[WHAT THE TASK ASKS] All of the data below should be output exactly as given.

· · · ·

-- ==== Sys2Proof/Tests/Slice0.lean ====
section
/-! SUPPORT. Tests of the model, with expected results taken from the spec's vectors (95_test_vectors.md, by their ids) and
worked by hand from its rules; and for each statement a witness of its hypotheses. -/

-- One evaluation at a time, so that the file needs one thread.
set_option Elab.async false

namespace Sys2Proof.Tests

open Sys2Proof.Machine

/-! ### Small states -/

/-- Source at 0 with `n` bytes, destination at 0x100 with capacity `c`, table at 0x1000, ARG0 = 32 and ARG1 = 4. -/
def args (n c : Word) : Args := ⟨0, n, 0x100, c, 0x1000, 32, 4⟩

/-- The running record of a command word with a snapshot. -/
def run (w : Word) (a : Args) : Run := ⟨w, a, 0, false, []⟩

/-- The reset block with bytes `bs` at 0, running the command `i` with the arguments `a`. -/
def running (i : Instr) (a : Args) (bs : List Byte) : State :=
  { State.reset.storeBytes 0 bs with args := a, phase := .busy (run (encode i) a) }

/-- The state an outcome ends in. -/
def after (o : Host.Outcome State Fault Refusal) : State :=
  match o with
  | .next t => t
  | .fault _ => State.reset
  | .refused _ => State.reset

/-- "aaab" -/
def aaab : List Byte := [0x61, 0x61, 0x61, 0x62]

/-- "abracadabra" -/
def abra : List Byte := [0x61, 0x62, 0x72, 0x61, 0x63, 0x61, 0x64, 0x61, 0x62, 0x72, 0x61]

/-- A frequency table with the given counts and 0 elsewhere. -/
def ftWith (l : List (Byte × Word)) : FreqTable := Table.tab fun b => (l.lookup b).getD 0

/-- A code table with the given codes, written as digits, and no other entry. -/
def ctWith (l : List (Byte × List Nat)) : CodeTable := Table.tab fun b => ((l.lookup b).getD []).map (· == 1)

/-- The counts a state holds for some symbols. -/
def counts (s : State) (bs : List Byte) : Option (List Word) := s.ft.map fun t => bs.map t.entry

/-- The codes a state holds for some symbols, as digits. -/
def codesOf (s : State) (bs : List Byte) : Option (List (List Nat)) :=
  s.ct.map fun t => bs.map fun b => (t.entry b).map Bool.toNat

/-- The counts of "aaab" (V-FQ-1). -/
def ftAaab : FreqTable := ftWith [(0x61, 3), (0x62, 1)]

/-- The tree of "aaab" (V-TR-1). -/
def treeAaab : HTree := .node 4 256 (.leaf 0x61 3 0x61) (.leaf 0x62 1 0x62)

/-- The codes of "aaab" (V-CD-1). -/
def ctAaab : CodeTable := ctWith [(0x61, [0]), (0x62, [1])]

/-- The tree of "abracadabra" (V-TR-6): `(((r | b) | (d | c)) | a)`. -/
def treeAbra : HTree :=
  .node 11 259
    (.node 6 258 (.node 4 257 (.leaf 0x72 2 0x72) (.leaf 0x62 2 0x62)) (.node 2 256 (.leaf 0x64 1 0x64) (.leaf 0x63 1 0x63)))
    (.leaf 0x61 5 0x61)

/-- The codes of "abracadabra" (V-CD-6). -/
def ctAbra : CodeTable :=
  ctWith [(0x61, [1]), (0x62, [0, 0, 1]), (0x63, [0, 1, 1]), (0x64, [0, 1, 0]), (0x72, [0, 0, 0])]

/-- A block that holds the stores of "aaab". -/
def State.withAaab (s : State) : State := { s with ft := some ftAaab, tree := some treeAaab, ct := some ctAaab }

· · · ·

[WRITTEN RESPONSE]
-- ==== Sys2Proof/Tests/Slice0.lean ====
section
/-! SUPPORT. Tests of the model, with expected results taken from the spec's vectors (95_test_vectors.md, by their ids) and
worked by hand from its rules; and for each statement a witness of its hypotheses. -/

-- One evaluation at a time, so that the file needs one thread.
set_option Elab.async false

namespace Sys2Proof.Tests

open Sys2Proof.Machine

/-! ### Small states -/

/-- Source at 0 with `n` bytes, destination at 0x100 with capacity `c`, table at 0x1000, ARG0 = 32 and ARG1 = 4. -/
def args (n c : Word) : Args := ⟨0, n, 0x100, c, 0x1000, 32, 4⟩

/-- The running record of a command word with a snapshot. -/
def run (w : Word) (a : Args) : Run := ⟨w, a, 0, false, []⟩

/-- The reset block with bytes `bs` at 0, running the command `i` with the arguments `a`. -/
def running (i : Instr) (a : Args) (bs : List Byte) : State :=
  { State.reset.storeBytes 0 bs with args := a, phase := .busy (run (encode i) a) }

/-- The state an outcome ends in. -/
def after (o : Host.Outcome State Fault Refusal) : State :=
  match o with
  | .next t => t
  | .fault _ => State.reset
  | .refused _ => State.reset

/-- "aaab" -/
def aaab : List Byte := [0x61, 0x61, 0x61, 0x62]

/-- "abracadabra" -/
def abra : List Byte := [0x61, 0x62, 0x72, 0x61, 0x63, 0x61, 0x64, 0x61, 0x62, 0x72, 0x61]

/-- A frequency table with the given counts and 0 elsewhere. -/
def ftWith (l : List (Byte × Word)) : FreqTable := Table.tab fun b => (l.lookup b).getD 0

/-- A code table with the given codes, written as digits, and no other entry. -/
def ctWith (l : List (Byte × List Nat)) : CodeTable := Table.tab fun b => ((l.lookup b).getD []).map (· == 1)

/-- The counts a state holds for some symbols. -/
def counts (s : State) (bs : List Byte) : Option (List Word) := s.ft.map fun t => bs.map t.entry

/-- The codes a state holds for some symbols, as digits. -/
def codesOf (s : State) (bs : List Byte) : Option (List (List Nat)) :=
  s.ct.map fun t => bs.map fun b => (t.entry b).map Bool.toNat

/-- The counts of "aaab" (V-FQ-1). -/
def ftAaab : FreqTable := ftWith [(0x61, 3), (0x62, 1)]

/-- The tree of "aaab" (V-TR-1). -/
def treeAaab : HTree := .node 4 256 (.leaf 0x61 3 0x61) (.leaf 0x62 1 0x62)

/-- The codes of "aaab" (V-CD-1). -/
def ctAaab : CodeTable := ctWith [(0x61, [0]), (0x62, [1])]

/-- The tree of "abracadabra" (V-TR-6): `(((r | b) | (d | c)) | a)`. -/
def treeAbra : HTree :=
  .node 11 259
    (.node 6 258 (.node 4 257 (.leaf 0x72 2 0x72) (.leaf 0x62 2 0x62)) (.node 2 256 (.leaf 0x64 1 0x64) (.leaf 0x63 1 0x63)))
    (.leaf 0x61 5 0x61)

/-- The codes of "abracadabra" (V-CD-6). -/
def ctAbra : CodeTable :=
  ctWith [(0x61, [1]), (0x62, [0, 0, 1]), (0x63, [0, 1, 1]), (0x64, [0, 1, 0]), (0x72, [0, 0, 0])]

/-- A block that holds the stores of "aaab". -/
def State.withAaab (s : State) : State := { s with ft := some ftAaab, tree := some treeAaab, ct := some ctAaab }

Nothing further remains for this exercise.